[lbo-talk] pain & development

Grant Lee grantlee at iinet.net.au
Mon Nov 3 03:32:56 PST 2003


Alexandre said:


> -I would beg to disagree with you on China. Mao´s China had a per capita
> -GDP growth of 2,5% an year, despite the Great Leap Forward and the
Cultural
> -Revolution (whose results were less harmful). This is not a miracle when
> -compared with South Korea and Japan, but meant the reversion of 150 years
> -of absolute decline. And improvements in life expectancy and infant
> -mortality from 1949-76 were impressive (althought the results are less
> -impressive in the field of education). China today is much better
> -developed than in 1949. It´s percapita GDP increased by two times from
> -1949-76 and four times since then, for a total of 8 times.

True, and the "social wage" must be exponentially better than in 1949. But how much of that growth occurred in the agricultural sector? That is the crucial question when there are still 900 million peasants (see the following article from People's Daily). They are 69% of the population (about the same as the proportion of peasants in the Russian Empire in 1917). And in spite of the improved social wage, rural life holds little appeal for the young. I saw a story on a TV current affairs program last week about a village in Fujian province which was virtually bereft of anyone between the ages of 17 and 50. Most of the émigrés had gone to large cities, a smaller proportion to the US and a few to Australia.

"China's Farmers Benefit from Rural Tax Reforms"

Once a diehard troublemaker for local officials to deal with when collecting rural taxes, Xiao Xihai, a peasant in Wuwei County of eastern China's Anhui Province, has dramatically changed to be a model taxpayer thanks to the rural tax reforms.

Three years ago, Xiao not only refused to pay any taxes or fees,but lobbied neighboring villagers to refuse payment too.

Nowadays, Xiao is usually the first in his village to pay ruraltaxes, and following his example, 95 percent of the village's annual taxes are collected within several days.

Xiao still remembers his change of attitude in the spring of 2000, when Chinese Central Government decided to let Anhui reform its burdensome rural tax structures.

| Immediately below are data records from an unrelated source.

/-- R83, R84: where the Trip Controller acts first it is that of the sample given to it. -/
theorem fullEvaluation_tripSample_stopDepth {x : SampleSet} (hd : s.trip.record.details = some d)
    (hst : s.tripState = .armed ∨ s.tripState = .running) (hstop : (fullEvaluation (tripSample x s)).tripState = .stopping) :
    (fullEvaluation (tripSample x s)).trip.record.stopDepth = some (stopDepthOf s.cfg d.direction x.speed x.corrected) := by
  have htrip : (fullEvaluation (tripSample x s)).trip = (tripSample x s).trip :=
    (fullEvaluation_leaves _).2.2.resolve_right fun hidle => absurd (hstop.symm.trans hidle) (by decide)
  rw [State.tripState, htrip] at hstop
  rw [htrip]
  exact tripSample_stopDepth hd hst hstop

theorem sampleStep_stopDepth {first : Bool} (hd : s.trip.record.details = some d)
    (hst : s.tripState = .armed ∨ s.tripState = .running) (hstop : (sampleStep first s).tripState = .stopping)
    {old new : SampleSet} (hold : s.depth.sample = some old) (hnew : (sampleStep first s).depth.sample = some new) :
    let x := if first then new else old
    (sampleStep first s).trip.record.stopDepth = some (stopDepthOf s.cfg d.direction x.speed x.corrected) := by
  have hdv : (takeSample (countSampleTime s)).trip.record.details = some d := hd
  have hsv : (takeSample (countSampleTime s)).tripState = .armed ∨ (takeSample (countSampleTime s)).tripState = .running := hst
  have hcfg : (takeSample (countSampleTime s)).cfg = s.cfg := rfl
  unfold sampleStep at hstop hnew ⊢
  rw [lastSample_of hold] at hstop hnew ⊢
  dsimp only at hstop hnew ⊢
  generalize takeSample (countSampleTime s) = v at *
  have hleaves (w : State) : (buildPosition (writeOwnRecords w)).trip.record = w.trip.record ∧
      (buildPosition (writeOwnRecords w)).depth = w.depth := buildPosition_leaves (writeOwnRecords w)
  rw [State.tripState, (hleaves _).1] at hstop
  rw [(hleaves _).2] at hnew
  rw [(hleaves _).1, ← hcfg]
  cases first with
  | true => exact tripSample_fullEvaluation_stopDepth hdv hsv hstop hnew
  | false => exact fullEvaluation_tripSample_stopDepth hdv hsv hstop

end

/-- Settles O37. -/
theorem tripTestsAtASample : Obligations.TripTestsAtASample := by
  unfold Obligations.TripTestsAtASample
  refine ⟨fun s x before d hinv hx hd => ?_, fun s t first d hinv hexec hst hd hstop old new hold hnew => ?_⟩
  · intro t toward stands
    have hlast : s.lastSample = x := by unfold State.lastSample; rw [hx]; rfl
    have htoward : movesIn d.direction x.speed = true ↔ toward := movesIn_iff _ _
    have hstands : s.standsAt d.target = true ↔ stands := standsAt_iff hx _
    have hjudged (hst : (s.tripState = .armed ∧ x.speed.natAbs ≤ 50) ∨ s.tripState = .running ∨ s.tripState = .stopping)
        (htest : stateTest before s = evaluatePathOn before s) : PathJudged before s t d := by
      have ht : t = unindicated (evaluatePathOn before s) := by
        change motionTest (stateTest before s) = _
        rw [htest]
        exact evaluatePathOn_authorised before hd (by rw [hlast]; exact hst)
      rw [ht]
      exact (Prepared.refl s).judged (fun _ => rfl) before hd
    have hclosed (hst : s.tripState = .running ∨ s.tripState = .stopping) (hs : stands) : Closed .arrived s t := by
      have hslow : (closeTrip .arrived s).lastSample = x := by
        rw [← hlast]
        unfold State.lastSample
        rw [closeTrip_depth, takePending_sample]
      have ht : t = unindicated (closeTrip .arrived s) := by
        change motionTest (stateTest before s) = _
        rw [(stateTest_moving before hd hst).1 (hstands.2 hs)]
        exact motionTest_of_not (unauthorisedNow_of (.inr (.inr (by rw [hslow]; have := hs.1; omega))))
      rw [ht]
      exact closeTrip_now s _
    refine ⟨fun ha hto => ?_, fun ha hfast hnot => ?_, fun ha hslow => ?_, fun hr hs => ?_, fun hr hs => ?_, fun hp hs => ?_,
      fun hp hs hslow => ?_, fun hp hfast => ?_⟩
    · intro u
      have hprepared : Prepared u (enterRunning s) := setOff_prepared hd ⟨x, hx⟩
      have htrip : (enterRunning s).trip = u.trip := hprepared.trip
      have ht : t = unindicated (evaluatePathOn before (enterRunning s)) := by
        change motionTest (stateTest before s) = _
        rw [stateTest_armed before hd ha, hlast, armedTest, if_pos (htoward.2 hto)]
        refine evaluatePathOn_authorised before (d := d) (by rw [htrip]; exact hd) (.inr (.inl ?_))
        rw [State.tripState, htrip]
      have hdu : u.trip.record.details = some d := hd
      rw [ht]
      refine ⟨?_, hprepared.judged nofun before hdu, fun lo hi hr hclear => ?_⟩
      · exact evaluatePathOn_autoStart before (by rw [htrip])
      · rw [hprepared.unblocked hdu hr hclear before]
        have hrecord : (unindicated (enterRunning s)).trip.record = u.trip.record :=
          (unindicated_sameTrip _).record.trans (congrArg TripUnit.record htrip)
        refine ⟨hrecord, ?_, fun hrun => ?_⟩
        · have henv : (unindicated (enterRunning s)).env = (partialEvaluation u).env := by
            change (enterRunning s).env = _
            rw [enterRunning_eq hd, originate_env]
            rfl
          unfold PartlyEvaluated
          rw [henv, hrecord, partialEvaluation_on (s := u) (d := d) (y := x) rfl hdu hx]
          rfl
        · have hbeside := partialEvaluation_besideTrip u
          rw [enterRunning_eq hd]
          refine (show Offered u (originate ((partialEvaluation u).tripReport d d.target .none) (partialEvaluation u)) _ from ?_)
          have hoffered := offered_now (s := u) ((partialEvaluation u).tripReport d d.target .none) hbeside.loader hbeside.cfg
            (by rw [partialEvaluation_portA]; omega) (by rw [partialEvaluation_portB]; omega) hrun
          rw [State.tripReport, hbeside.cfg, partialEvaluation_trip] at hoffered ⊢
          exact hoffered
    · have hback : movesIn d.direction.opposite x.speed = true :=
        (movesIn_opposite_iff _ _).2 ⟨hfast, by rw [← Bool.not_eq_true, htoward]; exact hnot⟩
      have hnone : s.safety.causes = [] := by
        by_contra hc
        exact absurd (ha.symm.trans (hinv.tripped hc)) (by decide)
      have hdelivered := deliver_delivered (Cause.plain .wrongDirection) s
      have hidle : (deliver (Cause.plain .wrongDirection) s).tripState = .idle :=
        (hdelivered.recorded (by simp [hnone]) (by simp [hnone])).2.2.1
      have ht : t = unindicated (deliver (Cause.plain .wrongDirection) s) := by
        change motionTest (stateTest before s) = _
        rw [stateTest_armed before hd ha, hlast, armedTest, if_neg (mt htoward.1 hnot), if_pos hback, evaluatePathOn_idle _ hidle]
        exact motionTest_of_not (unauthorisedNow_of (.inr (.inl (deliver_lists _ s))))
      rw [ht]
      exact ⟨hdelivered.stood, hdelivered.recorded, hdelivered.lost⟩
    · refine hjudged (.inl ⟨ha, hslow⟩) ?_
      rw [stateTest_armed before hd ha, hlast, armedTest, if_neg, if_neg]
      · rw [movesIn_opposite_iff]
        omega
      · rw [movesIn_iff]
        omega
    · exact hclosed (.inl hr) hs
    · exact hjudged (.inr (.inl hr)) ((stateTest_moving before hd (.inl hr)).2.1 (by simpa using mt hstands.1 hs) (.inl hr))
    · exact hclosed (.inr hp) hs
    · obtain ⟨hrecord, henv, hdepth⟩ := enterSuspended_leaves s
      have ht : t = unindicated (enterSuspended s) := by
        change motionTest (stateTest before s) = _
        rw [(stateTest_moving before hd (.inr hp)).2.2 (by simpa using mt hstands.1 hs) hp
          (by rw [hlast]; simpa [stationary] using hslow)]
        refine motionTest_of_not (unauthorisedNow_of (.inr (.inr ?_)))
        unfold State.lastSample
        rw [hdepth, hx]
        exact hslow.trans (by decide)
      rw [ht]
      exact ⟨hrecord, henv⟩
    · refine hjudged (.inr (.inr hp)) ((stateTest_moving before hd (.inr hp)).2.1 ?_ (.inr ?_))
      · rw [← Bool.not_eq_true, hstands]
        exact fun hs => absurd hs.1 (by omega)
      · rw [hlast]
        simpa [stationary] using hfast
  · have hdrum : s.isDrum = true ∧ (s.phase = .run ∨ s.phase = .listenOnly) :=
      hinv.drum (by rcases hst with h | h <;> exact tripOpen_of h (by decide))
    have hlive : s.live = true := by
      by_contra hdead
      have hquiet : exec (.sample first) s = .next s := by
        change act _ s = _
        rw [act, if_neg hdead]
      obtain rfl : s = t := by simpa using hquiet.symm.trans hexec
      rcases hst with h | h <;> exact absurd (h.symm.trans hstop) (by decide)
    have hworking : s.working = true := by
      unfold State.working
      rcases hdrum.2 with h | h <;> rw [h] <;> rfl
    obtain rfl : finish s (sampleStep first s) = t := by
      simpa using (exec_sample first hlive hdrum.1 hworking).symm.trans hexec
    have hagrees := finish_agrees (sampleStep first s) s
    rw [State.tripState, hagrees.trip] at hstop
    rw [hagrees.depth] at hnew
    rw [hagrees.trip]
    exact sampleStep_stopDepth hd hst hstop hold hnew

More than 40 tax categories were lifted, and households like Xiao's were required only to pay agricultural tax. Xiao's family annual tax bill dropped by 200 yuan (24 US dollars).

"Before the rural tax reforms, our villagers were weighed down by heavy arbitrary fees," Xiao said.

"Most of the tax we paid ended up in the hands of corrupt village cadres."

New rural tax reforms set the highest tax rate at 8.4 percent of farmers' output.

"We are the State's taxpayers now," Xiao claims, "anyone who dares to charge one cent of arbitrary tax is breaking the law."

Two thirds of China's 1.3 billion people live in the countryside and many of them find the double hit of low incomes and hefty taxes too much to handle.

Analysts say it is important to continue reducing taxes and other levies on hundreds of millions of Chinese peasants whose incomes have lagged behind those of city dwellers.

"It is so exciting to see peasants began to increase their awareness as the country's taxpayers," said He Kaiyin, an agricultural expert.

"Rural taxes account for a very small proportion of China's total 1.9 trillion yuan (229 billion US dollars) annual financial revenue."

"But the 900 million peasants are the largest and most important social class in the country and it is significant for social stability and economic development to standardize rural taxes."

The lifting of arbitrary fees on peasants not only changed Anhui farmers' attitudes towards taxpaying, but also eased the burden of peasants in other provinces, like Zhejiang, where peasants now pay 63 percent less following tax reforms.

"We have improved the efficiency of government at grassroots level by streamlining more than 110,000 cadres, who used to go from door to door urging peasants to pay hefty taxes and administration fees," said an agricultural industry official in Anhui Province who did not want to be identified.

The heavy burden of taxes and other levies on China's peasants has led to many clashes between villagers and local officials in recent years, and peasants say there is more work to be done yet.

peasants say rural tax collection should be more transparent, open, and just.

"We should enjoy the same rights as other taxpayers," said Xu Heqing, a peasant.